WHAT THE TASK ASKS. Transcribe the stretch of entries below from the line with "def perturbed (s" through the line with "if first then", exactly and with both ends included; leave out all other lines.

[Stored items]

/-- R426: the event sources of a core's conversions (0x08 to 0x0C). -/
def countConv (s : State) (core : Nat) (k : ConvCount) : State :=
  ((((s.countCore core 0x08 k.converted).countCore core 0x09 k.clipped).countCore core 0x0A k.lifted).countCore core 0x0B
    k.clamp).countCore core 0x0C k.nar

/-! ### Fault records (R391, R395) -/


end State

/-- R395: a record appended; the log keeps its `cap` most recent. -/
def FaultLog.push (l : FaultLog) (cap : Nat) (rec : BitVec 512) : FaultLog :=
  let rs := l.records ++ [rec]
  ⟨rs.drop (rs.length - cap), l.next + 1⟩

/-- R395: the record with a sequence number, if the log keeps it. -/
def FaultLog.find (l : FaultLog) (seq : Nat) : Option (BitVec 512) :=
  if seq < l.next && l.next - seq ≤ l.records.length then l.records[l.records.length - (l.next - seq)]? else none

namespace State

/-- R391: a fault record of a core, not yet marked primary. -/
def coreRecord (s : State) (c core source code address seq : Nat) : BitVec 512 :=
  let k := s.core core
  let co := s.company c
  BitVec.ofNat 512 (pack [(code, 8), (source, 4), (2, 2), (0, 1), (0, 1), (c, 5), (1, 1), (0, 10), (co.act, 12), (0, 4),
    (k.issued, 10), (0, 6), (core, 11), (1, 1), (0, 20), (address, 32), (co.curtain.toNat, 32), (co.step.toNat, 48),
    (0, 8), (0, 8), (seq, 32), (s.now, 64), (k.cycle, 32)])

/-- R391: a record of a DEVICE fault; its primary bit says that it is the first of its stop. -/
def deviceRecord (s : State) (code cls address seq : Nat) (primary : Bool := true) : BitVec 512 :=
  BitVec.ofNat 512 (pack [(code, 8), (2, 4), (cls, 2), (b2n primary, 1), (0, 81), (address, 32), (0, 96), (seq, 32), (s.now, 64)])

/-- R398: of two records of a stop, the primary one: the lower town count, then the lower core. -/
def primaryOf (a b : BitVec 512) : BitVec 512 :=
  let key (r : BitVec 512) := bitsOf r.toNat 256 64 * 2048 + bitsOf r.toNat 64 11
  if key b < key a then b else a

/-- R396, R398: a contained fault of a core. The core stops, its operations freeze, its record joins those of the stop, and the stop of the
company begins. -/
def coreFault (s : State) (core source code address : Nat) : State :=
  match s.companyOf core with
  | none => s.updCore core (fun k => { k with run := .stopped })
  | some c =>
    let co := s.company c
    let rec_ := s.coreRecord c core source code address (co.log.next + co.stopRecords.length)
    let s := s.updCore core (fun k => { k with run := .stopped })
    s.updCompany c (fun co => { co with
      stopRecords := co.stopRecords ++ [rec_], stopping := true, faults := co.faults + 1,
      primary := some (match co.primary with | some p => primaryOf p rec_ | none => rec_) })

/-- R395: a contained fault that names no company. -/
def deviceFault (s : State) (code address : Nat) : State :=
  let rec_ := s.deviceRecord code 2 address s.log.next
  { s with log := s.log.push 256 rec_ }.postDevice 0x0C rec_.toNat

/-- R437, R438: an event that begins takes one occurrence of every control slot that applies to it; the amounts add up. -/
def perturbed (s : State) (applies : Perturb → Bool) : State × Nat :=
  (List.range 16).foldl (fun (p : State × Nat) i =>
    let q := SMap.get {} p.1.perturb i
    if q.kind != 0 && applies q then
      let q' : Perturb := if q.left == 0xFFFFFFFF then q else if q.left ≤ 1 then {} else { q with left := q.left - 1 }
      (({ p.1 with perturb := SMap.set {} p.1.perturb i q' }).countChip 0x4D none 1, p.2 + q.amount)
    else p) (s, 0)

/-- The hottest district: highest reading, lowest number first (R375, R404). -/
def hottest (s : State) : Nat :=
  (List.range 32).foldl (fun b d => if SMap.get 720 s.temps d > SMap.get 720 s.temps b then d else b) 0

/-- R403, R404: a FATAL fault: every island stops, every transmitter turns off, the record is written, fatal is set. -/
def fatalFault (s : State) (code address : Nat) : State :=
  let rec_ := s.deviceRecord code 3 address s.log.next (!s.fatal)
  let first := s.fatalRecord == 0
  let active := (List.range 32).foldl (fun b c =>
    let m := (s.company c).mode
    if m == .launched || m == .running then b + 2 ^ c else b) 0
  let up := (List.range 16).foldl (fun b l =>
    let st := (SMap.get {} s.links l).state
    if st == .up || st == .upSpared then b + 2 ^ l else b) 0
  let fr : Nat :=
    if first then pack [(rec_.toNat, 512), (1, 32), (0, 32), (active, 32), (up, 16), (s.hottest, 5), (0, 11),
      (SMap.get 720 s.temps s.hottest, 16), (0, 16), (s.part.rom.toNat, 32)]
    else calAdd s.fatalRecord.toNat 512 32 1
  let served := s.ready && code != 2
  let s := { s with
    cores := s.cores.map (fun p => (p.1, { p.2 with run := if p.2.run == .idle then .idle else .stopped })),
    links := s.links.map (fun p => (p.1, { p.2 with state := .down })),
    fatalRecord := BitVec.ofNat 2048 fr, log := s.log.push 256 rec_, fatal := true, ready := served }
  if served then s.postDevice 0x0C rec_.toNat else s

/-- R394, R401: the stage manager works in its data memory: a single error is corrected and counted, any other is fatal. -/
def managerWorks (s : State) (f : State → State) : State :=
  match s.sramErrors (fun e => e == .managerMemory) with
  | (some _, _) => s.fatalFault 2 0
  | (none, n) => f (s.countChip 0x14 none n)

end State

end Sys2Proof.Machine
end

RESPONSE FOR THIS EXERCISE.
def perturbed (s : State) (applies : Perturb → Bool) : State × Nat :=
  (List.range 16).foldl (fun (p : State × Nat) i =>
    let q := SMap.get {} p.1.perturb i
    if q.kind != 0 && applies q then
      let q' : Perturb := if q.left == 0xFFFFFFFF then q else if q.left ≤ 1 then {} else { q with left := q.left - 1 }
      (({ p.1 with perturb := SMap.set {} p.1.perturb i q' }).countChip 0x4D none 1, p.2 + q.amount)
    else p) (s, 0)

/-- The hottest district: highest reading, lowest number first (R375, R404). -/
def hottest (s : State) : Nat :=
  (List.range 32).foldl (fun b d => if SMap.get 720 s.temps d > SMap.get 720 s.temps b then d else b) 0

/-- R403, R404: a FATAL fault: every island stops, every transmitter turns off, the record is written, fatal is set. -/
def fatalFault (s : State) (code address : Nat) : State :=
  let rec_ := s.deviceRecord code 3 address s.log.next (!s.fatal)
  let first := s.fatalRecord == 0
  let active := (List.range 32).foldl (fun b c =>
    let m := (s.company c).mode
    if m == .launched || m == .running then b + 2 ^ c else b) 0
  let up := (List.range 16).foldl (fun b l =>
    let st := (SMap.get {} s.links l).state
    if st == .up || st == .upSpared then b + 2 ^ l else b) 0
  let fr : Nat :=
    if first then pack [(rec_.toNat, 512), (1, 32), (0, 32), (active, 32), (up, 16), (s.hottest, 5), (0, 11),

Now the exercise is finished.